• **Your objective**
Every line from the one containing "x with flags" to the one containing "(encode .addStack = 0x0010#16" in the records below, both included, must be set down exactly, and no other line.

-------

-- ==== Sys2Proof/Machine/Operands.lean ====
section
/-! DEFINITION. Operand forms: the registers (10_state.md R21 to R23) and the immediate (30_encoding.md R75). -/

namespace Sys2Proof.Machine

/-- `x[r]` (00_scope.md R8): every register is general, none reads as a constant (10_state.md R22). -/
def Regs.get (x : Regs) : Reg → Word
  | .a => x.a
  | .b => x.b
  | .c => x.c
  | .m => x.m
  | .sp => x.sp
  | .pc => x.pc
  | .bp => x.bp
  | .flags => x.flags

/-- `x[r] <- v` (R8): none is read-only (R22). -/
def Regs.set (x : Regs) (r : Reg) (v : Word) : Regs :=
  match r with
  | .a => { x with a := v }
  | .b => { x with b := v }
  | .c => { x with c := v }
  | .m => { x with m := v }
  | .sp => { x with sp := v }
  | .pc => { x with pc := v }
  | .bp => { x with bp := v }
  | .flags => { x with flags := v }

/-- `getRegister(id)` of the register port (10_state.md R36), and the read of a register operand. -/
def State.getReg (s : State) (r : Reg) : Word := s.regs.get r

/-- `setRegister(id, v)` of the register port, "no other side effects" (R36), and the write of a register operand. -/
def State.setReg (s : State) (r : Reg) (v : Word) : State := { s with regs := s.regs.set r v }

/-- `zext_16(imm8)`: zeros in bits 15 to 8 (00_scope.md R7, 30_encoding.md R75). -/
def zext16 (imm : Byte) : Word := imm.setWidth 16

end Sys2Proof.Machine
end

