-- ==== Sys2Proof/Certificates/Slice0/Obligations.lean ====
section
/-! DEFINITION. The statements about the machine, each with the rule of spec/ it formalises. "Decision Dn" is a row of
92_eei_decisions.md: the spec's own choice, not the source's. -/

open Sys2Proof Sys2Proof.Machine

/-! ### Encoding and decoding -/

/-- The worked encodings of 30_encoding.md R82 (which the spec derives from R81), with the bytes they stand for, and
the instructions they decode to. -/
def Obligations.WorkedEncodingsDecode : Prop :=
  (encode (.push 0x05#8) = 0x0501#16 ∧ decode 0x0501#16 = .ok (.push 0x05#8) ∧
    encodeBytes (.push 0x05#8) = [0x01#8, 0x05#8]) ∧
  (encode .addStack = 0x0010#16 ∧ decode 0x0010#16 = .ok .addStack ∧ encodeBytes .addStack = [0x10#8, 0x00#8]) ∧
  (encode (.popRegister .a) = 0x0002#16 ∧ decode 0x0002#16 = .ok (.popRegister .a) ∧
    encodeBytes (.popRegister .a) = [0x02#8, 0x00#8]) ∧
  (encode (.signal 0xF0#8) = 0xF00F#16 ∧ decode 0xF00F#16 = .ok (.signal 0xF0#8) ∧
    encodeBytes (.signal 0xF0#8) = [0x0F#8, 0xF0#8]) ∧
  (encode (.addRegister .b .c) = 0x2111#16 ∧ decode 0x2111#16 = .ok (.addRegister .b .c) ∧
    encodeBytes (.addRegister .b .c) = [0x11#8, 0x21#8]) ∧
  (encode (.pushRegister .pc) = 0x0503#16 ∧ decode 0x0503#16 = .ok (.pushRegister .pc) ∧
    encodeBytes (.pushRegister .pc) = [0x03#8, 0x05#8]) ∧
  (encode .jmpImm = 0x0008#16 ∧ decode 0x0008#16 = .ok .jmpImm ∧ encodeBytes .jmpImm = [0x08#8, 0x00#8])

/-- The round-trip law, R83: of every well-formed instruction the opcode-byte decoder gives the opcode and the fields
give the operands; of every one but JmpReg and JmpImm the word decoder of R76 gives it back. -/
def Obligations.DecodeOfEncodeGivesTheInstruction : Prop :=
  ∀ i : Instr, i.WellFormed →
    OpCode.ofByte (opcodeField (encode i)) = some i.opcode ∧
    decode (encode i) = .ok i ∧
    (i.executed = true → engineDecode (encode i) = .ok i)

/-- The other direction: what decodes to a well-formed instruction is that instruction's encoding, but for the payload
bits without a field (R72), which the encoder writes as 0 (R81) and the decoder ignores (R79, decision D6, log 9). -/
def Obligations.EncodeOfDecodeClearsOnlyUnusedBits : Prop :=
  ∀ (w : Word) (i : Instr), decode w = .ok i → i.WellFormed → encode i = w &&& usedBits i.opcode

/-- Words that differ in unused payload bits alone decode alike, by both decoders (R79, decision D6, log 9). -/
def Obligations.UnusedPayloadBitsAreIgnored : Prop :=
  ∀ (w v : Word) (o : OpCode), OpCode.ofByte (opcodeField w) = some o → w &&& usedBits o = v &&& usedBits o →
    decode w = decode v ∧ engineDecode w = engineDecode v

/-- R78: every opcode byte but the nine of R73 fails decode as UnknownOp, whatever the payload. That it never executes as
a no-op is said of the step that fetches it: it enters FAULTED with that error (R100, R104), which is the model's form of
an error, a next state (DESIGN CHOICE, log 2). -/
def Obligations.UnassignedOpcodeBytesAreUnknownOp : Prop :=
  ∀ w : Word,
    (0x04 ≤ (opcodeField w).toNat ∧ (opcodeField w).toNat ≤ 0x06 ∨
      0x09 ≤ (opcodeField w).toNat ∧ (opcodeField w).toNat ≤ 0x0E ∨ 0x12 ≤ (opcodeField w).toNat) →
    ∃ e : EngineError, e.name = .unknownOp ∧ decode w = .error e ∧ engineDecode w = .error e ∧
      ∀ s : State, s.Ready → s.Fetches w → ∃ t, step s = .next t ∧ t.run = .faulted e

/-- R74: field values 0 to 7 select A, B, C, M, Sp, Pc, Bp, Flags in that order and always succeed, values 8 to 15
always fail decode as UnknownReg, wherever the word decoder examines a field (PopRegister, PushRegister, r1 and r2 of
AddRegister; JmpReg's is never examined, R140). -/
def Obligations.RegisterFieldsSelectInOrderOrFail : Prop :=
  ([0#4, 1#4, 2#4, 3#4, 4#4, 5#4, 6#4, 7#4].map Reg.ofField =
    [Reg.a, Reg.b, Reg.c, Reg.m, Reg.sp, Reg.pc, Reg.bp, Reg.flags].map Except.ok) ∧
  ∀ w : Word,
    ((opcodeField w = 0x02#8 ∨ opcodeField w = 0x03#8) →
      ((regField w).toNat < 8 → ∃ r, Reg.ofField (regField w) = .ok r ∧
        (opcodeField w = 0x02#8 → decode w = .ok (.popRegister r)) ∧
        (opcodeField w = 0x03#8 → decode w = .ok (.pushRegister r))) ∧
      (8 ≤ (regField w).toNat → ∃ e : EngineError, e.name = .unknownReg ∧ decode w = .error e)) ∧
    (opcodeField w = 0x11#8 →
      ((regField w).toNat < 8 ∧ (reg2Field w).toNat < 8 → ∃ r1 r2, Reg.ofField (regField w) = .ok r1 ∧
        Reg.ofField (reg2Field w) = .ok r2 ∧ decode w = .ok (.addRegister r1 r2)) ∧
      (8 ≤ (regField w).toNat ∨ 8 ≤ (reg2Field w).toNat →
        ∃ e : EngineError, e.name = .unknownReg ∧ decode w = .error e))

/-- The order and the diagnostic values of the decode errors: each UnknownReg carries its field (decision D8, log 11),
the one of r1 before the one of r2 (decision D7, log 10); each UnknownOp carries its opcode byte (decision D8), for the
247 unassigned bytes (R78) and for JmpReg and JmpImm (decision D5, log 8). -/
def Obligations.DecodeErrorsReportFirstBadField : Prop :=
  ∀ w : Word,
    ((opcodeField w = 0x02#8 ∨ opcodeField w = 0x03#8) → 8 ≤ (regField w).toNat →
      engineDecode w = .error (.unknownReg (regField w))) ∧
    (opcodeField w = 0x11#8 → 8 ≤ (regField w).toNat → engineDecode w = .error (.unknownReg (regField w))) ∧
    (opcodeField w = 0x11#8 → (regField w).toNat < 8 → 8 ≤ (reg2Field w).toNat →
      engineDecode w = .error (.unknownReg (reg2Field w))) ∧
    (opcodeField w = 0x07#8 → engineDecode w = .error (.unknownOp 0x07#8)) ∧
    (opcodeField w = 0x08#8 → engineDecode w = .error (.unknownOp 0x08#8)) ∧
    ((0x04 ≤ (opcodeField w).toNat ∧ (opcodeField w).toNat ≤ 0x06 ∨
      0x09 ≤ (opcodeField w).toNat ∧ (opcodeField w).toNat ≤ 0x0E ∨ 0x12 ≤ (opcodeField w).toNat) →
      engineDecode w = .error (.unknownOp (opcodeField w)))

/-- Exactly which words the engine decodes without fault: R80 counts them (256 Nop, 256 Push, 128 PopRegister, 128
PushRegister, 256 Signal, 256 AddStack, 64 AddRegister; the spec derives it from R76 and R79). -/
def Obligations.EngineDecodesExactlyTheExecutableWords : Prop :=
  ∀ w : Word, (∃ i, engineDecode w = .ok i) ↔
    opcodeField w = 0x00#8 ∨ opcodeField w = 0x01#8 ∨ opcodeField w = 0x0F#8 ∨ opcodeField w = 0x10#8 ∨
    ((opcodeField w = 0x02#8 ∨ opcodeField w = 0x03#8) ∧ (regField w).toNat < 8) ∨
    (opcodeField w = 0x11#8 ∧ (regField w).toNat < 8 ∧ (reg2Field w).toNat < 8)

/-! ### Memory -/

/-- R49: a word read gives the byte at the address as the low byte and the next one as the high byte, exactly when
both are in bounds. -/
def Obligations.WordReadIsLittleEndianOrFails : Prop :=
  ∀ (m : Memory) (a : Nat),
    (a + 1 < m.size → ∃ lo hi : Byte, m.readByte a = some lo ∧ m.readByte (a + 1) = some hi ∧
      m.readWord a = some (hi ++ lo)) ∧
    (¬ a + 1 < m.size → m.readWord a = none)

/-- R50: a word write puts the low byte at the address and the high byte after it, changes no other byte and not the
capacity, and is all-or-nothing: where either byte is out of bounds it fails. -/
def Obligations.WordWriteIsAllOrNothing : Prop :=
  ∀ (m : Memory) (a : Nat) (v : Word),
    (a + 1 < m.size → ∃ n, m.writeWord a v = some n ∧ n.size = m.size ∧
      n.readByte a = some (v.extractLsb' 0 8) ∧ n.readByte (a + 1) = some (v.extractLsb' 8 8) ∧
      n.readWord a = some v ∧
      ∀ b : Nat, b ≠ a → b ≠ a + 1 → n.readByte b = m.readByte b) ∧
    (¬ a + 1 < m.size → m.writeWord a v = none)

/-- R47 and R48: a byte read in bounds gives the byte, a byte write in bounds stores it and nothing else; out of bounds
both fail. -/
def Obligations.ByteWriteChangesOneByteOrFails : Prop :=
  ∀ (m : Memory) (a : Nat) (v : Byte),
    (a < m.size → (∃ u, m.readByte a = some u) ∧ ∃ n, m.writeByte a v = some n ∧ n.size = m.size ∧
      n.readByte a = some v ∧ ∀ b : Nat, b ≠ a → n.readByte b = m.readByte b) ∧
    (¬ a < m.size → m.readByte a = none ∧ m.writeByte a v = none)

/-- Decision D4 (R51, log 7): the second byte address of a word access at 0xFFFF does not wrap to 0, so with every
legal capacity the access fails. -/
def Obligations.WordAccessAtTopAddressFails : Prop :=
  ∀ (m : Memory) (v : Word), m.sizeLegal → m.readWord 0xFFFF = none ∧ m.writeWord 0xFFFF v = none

-------

• **Expected answer**
  | .flags => { x with flags := v }

/-- `getRegister(id)` of the register port (10_state.md R36), and the read of a register operand. -/
def State.getReg (s : State) (r : Reg) : Word := s.regs.get r

/-- `setRegister(id, v)` of the register port, "no other side effects" (R36), and the write of a register operand. -/
def State.setReg (s : State) (r : Reg) (v : Word) : State := { s with regs := s.regs.set r v }

/-- `zext_16(imm8)`: zeros in bits 15 to 8 (00_scope.md R7, 30_encoding.md R75). -/
def zext16 (imm : Byte) : Word := imm.setWidth 16

end Sys2Proof.Machine
end

-- ==== Sys2Proof/Certificates/Slice0/Obligations.lean ====
section
/-! DEFINITION. The statements about the machine, each with the rule of spec/ it formalises. "Decision Dn" is a row of
92_eei_decisions.md: the spec's own choice, not the source's. -/

open Sys2Proof Sys2Proof.Machine

/-! ### Encoding and decoding -/

/-- The worked encodings of 30_encoding.md R82 (which the spec derives from R81), with the bytes they stand for, and
the instructions they decode to. -/
def Obligations.WorkedEncodingsDecode : Prop :=
  (encode (.push 0x05#8) = 0x0501#16 ∧ decode 0x0501#16 = .ok (.push 0x05#8) ∧
    encodeBytes (.push 0x05#8) = [0x01#8, 0x05#8]) ∧
  (encode .addStack = 0x0010#16 ∧ decode 0x0010#16 = .ok .addStack ∧ encodeBytes .addStack = [0x10#8, 0x00#8]) ∧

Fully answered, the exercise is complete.